─── Input records ───

-- ==== Sys2Proof/Machine/State.lean ====
section
/-! DEFINITION. The state of the part, the ways a step can stop, and the state after reset. Each field's docstring names the rule that
gives it; the reset values that the spec does not give are DESIGN CHOICE and stand in the log entries that INVENTORY.md lists. -/
namespace Sys2Proof.Machine

/-! ### Thread groups (06, 07) -/

/-- Why a path does not run (R157, R159, R162). -/
inductive PWait where
  | run
  | barG
  | barB (b n : Nat)
  | spun
  | joined
  deriving DecidableEq, Repr

/-- A path (T7-18): active mask, next instruction, reconvergence points innermost first, return stack top first. -/
structure Path where
  mask   : W32
  pc     : Nat
  reconv : List Nat
  stack  : List Nat
  wait   : PWait
  deriving DecidableEq, Repr

/-- A park record (T7-17) without the slot and seat that the group itself names. -/
structure ParkRec where
  code   : Nat
  lane   : Nat
  pc     : Nat
  detail : Nat
  deriving DecidableEq, Repr

/-- Where an access is performed (T8-1), after translation. -/
inductive Loc where
  | mem (dpa : Nat) (wr stream : Bool)
  | spad (core off : Nat)
  | host (addr : Nat)
  | peer (dev off : Nat)
  | bad
  | unmapped
  deriving DecidableEq, Repr

/-- One lane's part of an outstanding access (lane 32: the one access of a uniform instruction); `got` is its data once it came. -/
structure FarItem where
  lane : Nat
  addr : Nat
  loc  : Loc
  len  : Nat
  got  : Option (List Byte)
  err  : Bool
  deriving DecidableEq, Repr

/-- An outstanding far access of a group (R212): `kind` 0 a load, 1 ATOM, 2 ADDX; an ADDX also writes predicates pst, psa. `acq` is 0
for no acquire, 1 at group or block scope, 2 at device or system scope (R226); `epoch` the map epoch it was translated under (11 R330). -/
structure FarReq where
  pc    : Nat
  kind  : Nat
  dst   : Sel
  words : Nat
  width : Nat
  sx    : Bool
  ret   : Bool
  pst   : Nat
  psa   : Nat
  acq   : Nat
  epoch : Nat
  items : List FarItem
  deriving DecidableEq, Repr

/-- A thread group in a slot (R151..R169, R183). `paths` has the running path first, then the path table, newest last; `issued` counts
instructions since the running path was switched to; `strict` says that the next host write follows a system release (08 R244); `stall` is the stall count of R165 in
hundredths of an arithmetic cycle (entry 31); `part` the lanes of the store at pc that have stored while miss registers are short (09 R280). -/
structure Group where
  cdom    : Nat
  cmd     : Nat
  seat    : Nat
  idx     : Nat
  n       : Nat
  d       : Nat
  strict  : Bool
  code    : List Word
  loopTab : List (Nat × Nat)
  loops   : Tab Nat
  paths   : List Path
  g       : Tab W32
  p       : Tab W32
  u       : Tab W32
  issued  : Nat
  stall   : Nat
  part    : List Nat
  idle    : Bool
  ctrWait : Option (Nat × W32)
  copyWait : Bool
  far     : List FarReq
  park    : Option ParkRec
  stopped : Bool
  deriving DecidableEq, Repr

/-- A copy of a stream engine (R167, R168); sector `k` moved when listed in `done`. -/
structure Copy where
  slot    : Nat
  cmd     : Nat
  cdom    : Nat
  seat    : Nat
  src     : Nat
  dst     : Nat
  len     : Nat
  ctr     : Nat
  done    : List Nat
  stopped : Bool
  deriving DecidableEq, Repr
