/-- OWN (R257, R259). -/
def execOwn (agent line cdom : Nat) (s : State) : Res := issue agent line (.own agent cdom) (hostMiss agent line cdom 0 true s)

/-- The bytes of an agent's Push: those of the stores that wait in its miss register after a PushReq (R259), else the ones given (entry 6). -/
def pushBytes (agent line : Nat) (bytes : List Cell) (s : State) : List Cell :=
  match tabFind (lineKey agent line) s.coh.miss with
  | some m => if m.push && !m.cells.isEmpty then m.cells else bytes.filter (fun c => decide (c.1 < 512))
  | none => bytes.filter (fun c => decide (c.1 < 512))

/-- PUSH (R257). -/
def execPush (agent line cdom : Nat) (bytes : List Cell) (s : State) : Res :=
  issue agent line (.push agent cdom (pushBytes agent line bytes s)) s

/-- WB (R263): what the agent's writeback buffer holds. -/
def execWb (agent line : Nat) (s : State) : Res :=
  match tabFind (lineKey agent line) s.coh.wbuf with
  | none => .next s
  | some w => issue agent line (.wb agent w) s

/-- EVICT (R261). A host core's L2 gives the line up in this step; a half's is gone since it chose its victim. -/
def execEvict (agent line : Nat) (s : State) : Res :=
  issue agent line (.evict agent) (match clineOf agent line s with | some c => if 16 ≤ agent && c.st == .E then delCLine agent line s else s | none => s)

/-- DIRECT_READ (R257): within one line. -/
def execDirectRead (da : DirectAgent) (addr len cdom : Nat) (s : State) : Res :=
  if cdom ∈ s.coh.failing then .next (emit (.dread da addr [] true) s)
  else .next (arrive (addr / 512) (.dread da (addr % 512) (min len (512 - addr % 512)) cdom addr) s)

/-- DIRECT_WRITE (R257): within one line. -/
def execDirectWrite (da : DirectAgent) (addr cdom : Nat) (bytes : List Byte) (s : State) : Res :=
  if cdom ∈ s.coh.failing then .next (emits (errorOut (.dwrite da cdom [])) s)
  else .next (arrive (addr / 512) (.dwrite da cdom ((cellsOf (addr % 512) bytes).filter (fun c => decide (c.1 < 512)))) s)

/-! ### Answers of agents -/

/-- The domain that a message which nobody awaited takes down (T9-10): the entry's, or the message's where the line has no entry. -/
def strayDom (agent line : Nat) (s : State) : Nat :=
  if (dirOf line s).dstate != .inv then (dirOf line s).cdom else if 16 ≤ agent then 0 else (chanOwner (dpaChan (line * 512)) s).getD 0

/-- SNOOP_RESPONSE (R257): the home merges returned dirty bytes and continues the waiting transaction; a response of an agent that was not
snooped takes the entry's domain down (R275). -/
def execSnoopResponse (agent line : Nat) (s : State) : Res :=
  match receive (fun m => match m with | .sresp a l _ _ _ _ _ => a == agent && l == line | _ => false) s with
  | some (.sresp _ _ dirty pois cells sectors _, s) =>
    (match tabFind line s.coh.open' with
    | none => .next (takeDown none detProtocol 0 0 (strayDom agent line s) s)
    | some t =>
      if !t.waits.contains agent then .next (takeDown none detProtocol 0 0 (strayDom agent line s) s)
      else
        let s := if dirty = 0 && pois = 0 then s
          else homeTake (dirOf line s).cdom line cells pois s
        let t := { t with waits := t.waits.erase agent, fwd := if sectors = 0 then t.fwd else t.fwd ++ cells }
        if !t.waits.isEmpty then .next { s with coh := { s.coh with open' := tabPut line t s.coh.open' } }
        else .next (finish line t s))
  | _ => .next s
where
  /-- The entry as the snoops left it: invalidated copies leave an INV entry (R257, R274). -/
  settle (line : Nat) (t : Txn) (s : State) : State :=
    let e := dirOf line s
    match t.msg with
    | .rds _ _ c | .rdn _ _ c => if c != e.cdom then setDir line e.toInv s else s
    | .own _ _ | .push _ _ _ | .spush _ _ _ | .dwrite _ _ _ | .rwrite _ _ _ _ _ | .discard _ => setDir line e.toInv s
    | _ => s
  /-- Every awaited response is in. A request that waited for a directory entry takes it before anything that waits on the victim's line (R268). -/
  finish (line : Nat) (t : Txn) (s : State) : State :=
    let s := settle line t s
    match t.evictFor with
    | some l =>
      let s := { s with coh := { s.coh with open' := tabDel line s.coh.open' } }
      drainSet l (match tabFind l s.coh.open' with | some u => serve l u.msg [] s | none => s)
    | none =>
      let s := { s with coh := { s.coh with open' := tabDel line s.coh.open' } }
      let s := setDir line { dirOf line s with lock := false } s
      if needsEntry line t.msg s then drainSet line (begin' line t.msg s) else drainSet line (serve line t.msg t.fwd s)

───

● Work to be completed: Within the data, count the lines that hold the word "takeDown". Answer with the figure and nothing more.

● Result of the task: 2